For repeatedly needed functionality you can use the snakemake-wrapper-utils. Use what is available or create new functionality there, whenever you start repeating functions across wrappers. Examples of this are:

  1. The command line argument parsing for a software tool like samtools where you create one wrapper each for a number of different subcommands that share the main arguments. See the samtools.py utility functions for the respective functionality.

  2. The handling of recurring Java options, for example things like memory handling. See java.py for the respective functionality.

To use snakemake-wrapper-utils, you have to include them as a depenency in your environment.yaml file definition file and import the respective function(s) in your wrapper.py or wrapper.R file script (for example from snakemake_wrapper_utils.java import get_java_opts).

test/Snakefile file

In a subfolder called test, create a Snakefile with example invocations of the wrapper. These examples should comprehensively showcase the available functionality of the wrapper, as they serve as both the copy-pasteable examples rendered in the documentation, and the test cases run in the continuous integration testing (make sure to include calls to the rules in test.py, see test.py tests file). If these rules need any input data, you can also include minimal (small) testing data in the test/ folder (also check existing wrappers for suitable data).

When writing the Snakefile, please ensure that:

  • rule names in the examples are in snake_case and descriptive (they should explain what the rule is does, or match the tool’s purpose or name; for example map_reads for a step that maps reads)

  • it is formatted correctly by running snakefmt (snakefmt Snakefile)

  • it also passes linting, see Linting

  • all example rules in your test/Snakefile have an invocation as a test case in test.py, see test.py tests file

  • wherever you can do this with a short comment, explain possible settings for all keywords like input:, output:, params:, threads:, etc. (provide longer explanations in the meta.yaml file file)

  • provide a sensible default for threads:, if more than one thread can be used by the wrapper

test.py tests file

Every example rule listed in a test/Snakefile file, should be included as a test case in test.py. The easiest way is usually to duplicate an existing test and adapt it to your newly added example rule.
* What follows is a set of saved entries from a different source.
@[simp] theorem modPhase_pending (p : Fin 16) (f : Phase → Phase) (s : State) : (modPhase p f s).pending = s.pending := rfl
@[simp] theorem modPhase_now (p : Fin 16) (f : Phase → Phase) (s : State) : (modPhase p f s).now = s.now := rfl
@[simp] theorem modPhase_slowTicks (p : Fin 16) (f : Phase → Phase) (s : State) : (modPhase p f s).slowTicks = s.slowTicks := rfl
@[simp] theorem modPhase_slowAt (p : Fin 16) (f : Phase → Phase) (s : State) : (modPhase p f s).slowAt = s.slowAt := rfl
@[simp] theorem modPhase_alcAt (p : Fin 16) (f : Phase → Phase) (s : State) : (modPhase p f s).alcAt = s.alcAt := rfl
@[simp] theorem modPhase_protWait (p : Fin 16) (f : Phase → Phase) (s : State) : (modPhase p f s).protWait = s.protWait := rfl
@[simp] theorem modPhase_opBase (p : Fin 16) (f : Phase → Phase) (s : State) : (modPhase p f s).opBase = s.opBase := rfl
@[simp] theorem modPhase_opFrac (p : Fin 16) (f : Phase → Phase) (s : State) : (modPhase p f s).opFrac = s.opFrac := rfl
@[simp] theorem modPhase_freeCtr (p : Fin 16) (f : Phase → Phase) (s : State) : (modPhase p f s).freeCtr = s.freeCtr := rfl
@[simp] theorem modPhase_tickets (p : Fin 16) (f : Phase → Phase) (s : State) : (modPhase p f s).tickets = s.tickets := rfl
@[simp] theorem modPhase_hif (p : Fin 16) (f : Phase → Phase) (s : State) : (modPhase p f s).hif = s.hif := rfl
@[simp] theorem modPhase_links (p : Fin 16) (f : Phase → Phase) (s : State) : (modPhase p f s).links = s.links := rfl
@[simp] theorem modPhase_chans (p : Fin 16) (f : Phase → Phase) (s : State) : (modPhase p f s).chans = s.chans := rfl
@[simp] theorem modPhase_ports (p : Fin 16) (f : Phase → Phase) (s : State) : (modPhase p f s).ports = s.ports := rfl
@[simp] theorem modPhase_ladder (p : Fin 16) (f : Phase → Phase) (s : State) : (modPhase p f s).ladder = s.ladder := rfl
@[simp] theorem modPhase_ladderNext (p : Fin 16) (f : Phase → Phase) (s : State) : (modPhase p f s).ladderNext = s.ladderNext := rfl
@[simp] theorem modPhase_pool (p : Fin 16) (f : Phase → Phase) (s : State) : (modPhase p f s).pool = s.pool := rfl
@[simp] theorem modPhase_faults (p : Fin 16) (f : Phase → Phase) (s : State) : (modPhase p f s).faults = s.faults := rfl
@[simp] theorem modPhase_gb (p : Fin 16) (f : Phase → Phase) (s : State) : (modPhase p f s).gb = s.gb := rfl
@[simp] theorem modPhase_sys (p : Fin 16) (f : Phase → Phase) (s : State) : (modPhase p f s).sys = s.sys := rfl
@[simp] theorem modPhase_hr (p : Fin 16) (f : Phase → Phase) (s : State) : (modPhase p f s).hr = s.hr := rfl
@[simp] theorem modPhase_eng (p : Fin 16) (f : Phase → Phase) (s : State) : (modPhase p f s).eng = s.eng := rfl
@[simp] theorem modPhase_radio (p : Fin 16) (f : Phase → Phase) (s : State) : (modPhase p f s).radio = s.radio := rfl
@[simp] theorem modPhase_loops (p : Fin 16) (f : Phase → Phase) (s : State) : (modPhase p f s).loops = s.loops := rfl
@[simp] theorem modPhase_thermal (p : Fin 16) (f : Phase → Phase) (s : State) : (modPhase p f s).thermal = s.thermal := rfl
@[simp] theorem modPhase_fabric (p : Fin 16) (f : Phase → Phase) (s : State) : (modPhase p f s).fabric = s.fabric := rfl
@[simp] theorem modPhase_twin (p : Fin 16) (f : Phase → Phase) (s : State) : (modPhase p f s).twin = s.twin := rfl
@[simp] theorem modPhase_compat (p : Fin 16) (f : Phase → Phase) (s : State) : (modPhase p f s).compat = s.compat := rfl
@[simp] theorem modPhase_dbg (p : Fin 16) (f : Phase → Phase) (s : State) : (modPhase p f s).dbg = s.dbg := rfl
When done editing, make sure that test.py Formatting still follows |black|_ standards.

Example

@skip_if_not_modified
def test_bcftools_sort():
    run(
        "bio/bcftools/sort",
        ["snakemake", "--cores", "1", "--use-conda", "-F", "a.sorted.bcf"],
    )

Formatting

Please ensure Python files such as test.py and wrapper.py are formatted with |black|_. Additionally, please format your test Snakefile with snakefmt.

Linting

Please lint your test Snakefile with:

snakemake -s <path/to/wrapper/test/Snakefile> --lint

Testing locally

If you want to debug your contribution locally before creating a pull request, ensure you have the conda/mamba environment for development installed and activated.

Afterwards, from the main directory of the repo, you can run the test(s) for your contribution by specifying an expression that matches the name(s) of your test(s) via the -k option of pytest:

pytest test.py -v -k your_test

If you also want to test the docs generation locally, create another environment and activate it:

mamba create -n test-snakemake-wrapper-docs -c conda-forge sphinx sphinx_rtd_theme pyyaml sphinx-copybutton sphinxawesome_theme myst-parser
mamba activate test-snakemake-wrapper-docs

Then, enter the respective directory and build the docs:

cd docs
make html

If it runs through, you can open the main page at docs/_build/html/index.html in a web browser. If you want to start fresh, you can clean up the build with make clean.